Alex, que observaba este tierno momento, sintió una punzada de tristeza. Se había encargado de los trámites del alta.
—Sadie, el médico dice que ya podéis iros a casa. He pedido un coche para que nos lleve.
—Gracias, Alex.
—No hay de qué, Sadie. —Alex sonrió cálidamente mientras levantaba a Averi—. Vamos, pequeño. Llevaremos a mamá a casa.
El viaje de vuelta fue tranquilo, con Sadie sosteniendo a Averi, recostada contra el asiento, cansada pero aliviada.
En cuanto el coche entró en el camino de entrada, sonó el teléfono de Sadie.
—¡Señorita Hudson, tengo buenas noticias! —Pierre Ballard, el asistente de Sadie, apenas podía contener su emoción—. Los rumores en Internet han desaparecido por completo. Ahora todo el mundo cree que Byrum fue el único responsable, lo que nos exime de toda culpa.

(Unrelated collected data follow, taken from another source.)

-- ==== Sys2Proof/Machine/Power.lean ====
section
/-!
DEFINITION. Power states, the governor, supplies, start-up and resets (chapter 15).
-/
namespace Sys2Proof.Machine

/-! ### Power states (R386 to R390) -/

/-- A stack does nothing of what keeps its owner busy (R388). -/
def Cx.stackIdle (c : Cx) (s : Nat) : Bool :=
  let k := c.stk s
  !k.retrainP && !k.retrainS && !k.rebuilding
    && !(c.wins.any fun p => winStack p.1 = s && (p.2.pass.isSome || p.2.cut.isSome || !p.2.copies.isEmpty || p.2.promoting
        || p.2.writingBack))
    && !(c.newts.any fun p => p.1 / 32 = s && (p.2.job.isSome || p.2.wait.isSome))

/-- R388: the die is idle. -/
def Cx.idle (c : Cx) (d : Side) : Bool :=
  !(c.streams.any fun p => p.2.serving = some d && (!p.2.cache.isEmpty || !p.2.flights.isEmpty || !p.2.waiting.isEmpty
      || (p.2.st == .active && (p.2.desc.any (·.poll)))))
    && !(c.gradHeld.any fun q => moduleDie q.m = d) && !(c.gatherHeld.any fun q => moduleDie q.m = d)
    && !(c.ports.any fun p => portDie p.1 = d && (!p.2.delivered.isEmpty || !p.2.replay.isEmpty || !p.2.queue.isEmpty))
    && (List.range 20).all (fun s => c.owner s != d || c.stackIdle s)
    && (c.port d).doorbells.isEmpty && (c.port d).ring.held.isEmpty && c.journal.queue.isEmpty && c.journal.entries.all (·.acked)

/-- Dew: the fast clocks stop, and nothing is lost. -/
def Cx.enterDew (c : Cx) (d : Side) (cause : Nat) : Cx :=
  (c.modDie d fun k => { k with dewPending := false }).setPower d .dew cause

/-- What Frost retains of a stack (Table 15.1): owner, hub-dirty map, spared rows. -/
def Stack.frozen (k : Stack) : Stack :=
  { ({} : Stack) with owner := k.owner, hubDirty := k.hubDirty, spares := k.spares }

/-- What Frost retains of a die: straps, fault log; its rails' readings are the board's. -/
def Die.frozen (k : Die) : Die :=
  { ({} : Die) with
    power := .frost, aon := k.aon, smbAddr := k.smbAddr, imgAccept := k.imgAccept, faults := k.faults
    faultNext := k.faultNext, faultWrapped := k.faultWrapped, rails := k.rails, temp := k.temp, jtag := k.jtag, stale := true }

/-- Both dies enter Frost (R390): streams stop, ports go down, the stacks are in self-refresh. -/
def Cx.enterFrost (c : Cx) (cause : Nat) : Cx :=
  let c := (c.setPower .A .frost cause).setPower .B .frost cause
  let a := c.arb
  { c.resetAll with
    arb := { queue := a.queue }
    regs := [], ctrs := []
    portA := { perst := c.portA.perst }, portB := { perst := c.portB.perst }
    dieA := c.dieA.frozen, dieB := c.dieB.frozen
    stks := (List.range 20).map fun s => (s, { (c.stk s).frozen with temps := (c.stk s).temps })
    newts := [] }

/-- Why Frost is refused (R390): 0 the image state, 1 a fenced core. -/
def Cx.frostRefused (c : Cx) : Option Nat :=
  if c.dieA.fenced || c.dieB.fenced then some 1
  else match c.img.st with
    | .empty | .loaded | .refused => none
    | _ => some 0

/-- A request for a power state (R387, R390): the second component is the cause of a refusal. -/
def Cx.requestPower (c : Cx) (d : Side) (target cause : Nat) : Cx × Option Nat :=
  match target, (c.die d).power with
  | 0, .frost | 0, .thaw => (c, none)
  | 0, _ => (match c.frostRefused with
    | some k => (c, some k)
    | none => (c.enterFrost cause, none))
  | 1, .run => (if c.idle d then c.enterDew d cause else c.modDie d fun k => { k with dewPending := true }, none)
  | 3, .dew => (c.wake d cause, none)
  | 3, .frost => (c.leaveFrost cause, none)
  | 3, .run => (c.modDie d fun k => { k with dewPending := false }, none)
  | _, _ => (c, none)

/-- PWR_CTRL_GO (R405): PWR_CTRL.go; target 2 is ignored with `HOST_ACCESS`, and a go while a request for Dew waits does nothing
(R10). -/
def execPwrCtrlGo (d : Side) (s : State) : R :=
  let c := s.cx
  let t := bits (c.reg (pwrBase d + 4)).toNat 1 0
  if !(c.die d).aon || (c.die d).dewPending then s.go c
  else if t = 2 then s.go (c.hostAccess d 0 (pwrBase d + 4) 4 true)
  else
    let r := c.requestPower d t 5
    match r.2 with
    | some k => s.go (r.1.pwrEv 0x9007 1 d [t, k])
    | none => s.go r.1
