/-- Every step of every state answers a next state (the spec reports every error through statuses, events and
registers; log entry 2), whose queue is the old queue without its front: commands are served first in, first out, and a
queue of well-formed commands stays well formed. -/
def Obligations.QueueFirstInFirstOut : Prop :=
  (∀ s : State, ∃ t : State, step s = .next t ∧ t.pending = s.pending.tail) ∧
  (∀ s t : State, (∀ i ∈ s.pending, i.wf = true) → step s = .next t → ∀ i ∈ t.pending, i.wf = true)

/-- The machine right after reset: an empty queue, memory in canonical form, no image (EMPTY), hub die A master (R18), no
core running, no event numbered. Values the spec gives no reset value for are the model's (log entries 5 and 6). -/
def Obligations.ResetState : Prop :=
  State.reset.pending = [] ∧ Memory.wf State.reset.cx.mem = true ∧ (∀ k, State.reset.cx.byte k = 0#8) ∧
  State.reset.cx.img.st = .empty ∧ State.reset.cx.img.cfg = none ∧ State.reset.cx.master = .A ∧
  (∀ d, State.reset.cx.coreUp d = false ∧ (State.reset.cx.die d).power = .frost) ∧
  (∀ p, (State.reset.cx.port p).up = false ∧ (State.reset.cx.port p).fnMask = true) ∧
  State.reset.cx.arb.seq = 0#64 ∧ (∀ off, State.reset.cx.ctr off = {}) ∧
  State.reset.cx.reg 0x20004 = 3#32 ∧ State.reset.cx.reg 0x28004 = 3#32

/-- Decoding the word of a well-formed rule instruction gives the instruction back, and every word that decodes is the
word of what it decodes to, which is well formed (R219, Tables 9.2 to 9.4). -/
def Obligations.RuleWordRoundTrip : Prop :=
  (∀ i : RInstr, i.wf = true → decodeRule (encodeRule i) = some i) ∧
  (∀ (w : BitVec 32) (i : RInstr), decodeRule w = some i → i.wf = true ∧ encodeRule i = w)

/-- Decoding the word of a well-formed tadpole instruction gives it back, and every word that decodes is the word of what
it decodes to (R296, Table 11.7). -/
def Obligations.TadpoleWordRoundTrip : Prop :=
  (∀ i : TInstr, i.wf = true → decodeTad (encodeTad i) = some i) ∧
  (∀ (w : BitVec 32) (i : TInstr), decodeTad w = some i → i.wf = true ∧ encodeTad i = w)

/-- Sanity: words written out from the encodings of Tables 9.2 to 9.4 and 11.7. -/
def Obligations.WordsDecode : Prop :=
  decodeRule 0b000001_0011_000001_010010_000000_0_0_00#32 = some (.alu2 .add 3#4 1#6 0x12#6 noPred) ∧
  decodeRule 0b000100_1111_000000_110001_110100_1_1_10#32 = some (.alu3 .fma 15#4 0#6 0x31#6 0x34#6 ⟨true, true, 2#2⟩) ∧
  decodeRule 0b010000_0010_000001_110000_000000_0_0_00#32 = some (.cmp .clt 2#2 1#6 0x30#6 noPred) ∧
  decodeRule 0b101000_0000_000111_000001_000000_1_0_01#32 = some (.stw 7#4 true ⟨true, false, 1#2⟩) ∧
  decodeRule 0b110000_0000_010000_010001_101111_0_0_00#32 = some (.fstat 0x10#6 0x11#6 0x2F#6) ∧
  decodeRule 0b111111_0000_000000_000000_000000_0_0_00#32 = none ∧
  decodeRule 0b000001_0011_000001_010010_000001_0_0_00#32 = none ∧
  decodeTad 0b000001_101_010_000_00000000000000001#32 = some (.ldv 5#3 2#3 true) ∧
  decodeTad 0b001011_001_010_011_00000000000000000#32 = some (.vec .vfma 1#3 2#3 3#3) ∧
  decodeTad 0b011011_111_000_000_00000000011111111#32 = some (.loop 7#3 255#8) ∧
  decodeTad 0b111111_000_000_000_00000000000000000#32 = some .end_ ∧
  decodeTad 0b000000_000_000_000_00000000000000000#32 = none ∧
  decodeTad 0b111111_000_000_000_00000000000000001#32 = none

Una ola de alivio invadió a Sadie, calmando sus nervios.
—¿Qué hay de nuestras asociaciones? ¿Se han restablecido?
«Sí, y aún mejor», respondió Pierre. «El Sr. Lawrence, del Grupo Lawrence, se ha puesto en contacto personalmente para disculparse por el malentendido y ha reafirmado su compromiso de reforzar nuestra colaboración. Y hay más noticias emocionantes. Varias empresas importantes que antes se mostraban indecisas ahora están deseando trabajar con nosotros. ¡Señorita Hudson, su resiliencia ha dado sus frutos!».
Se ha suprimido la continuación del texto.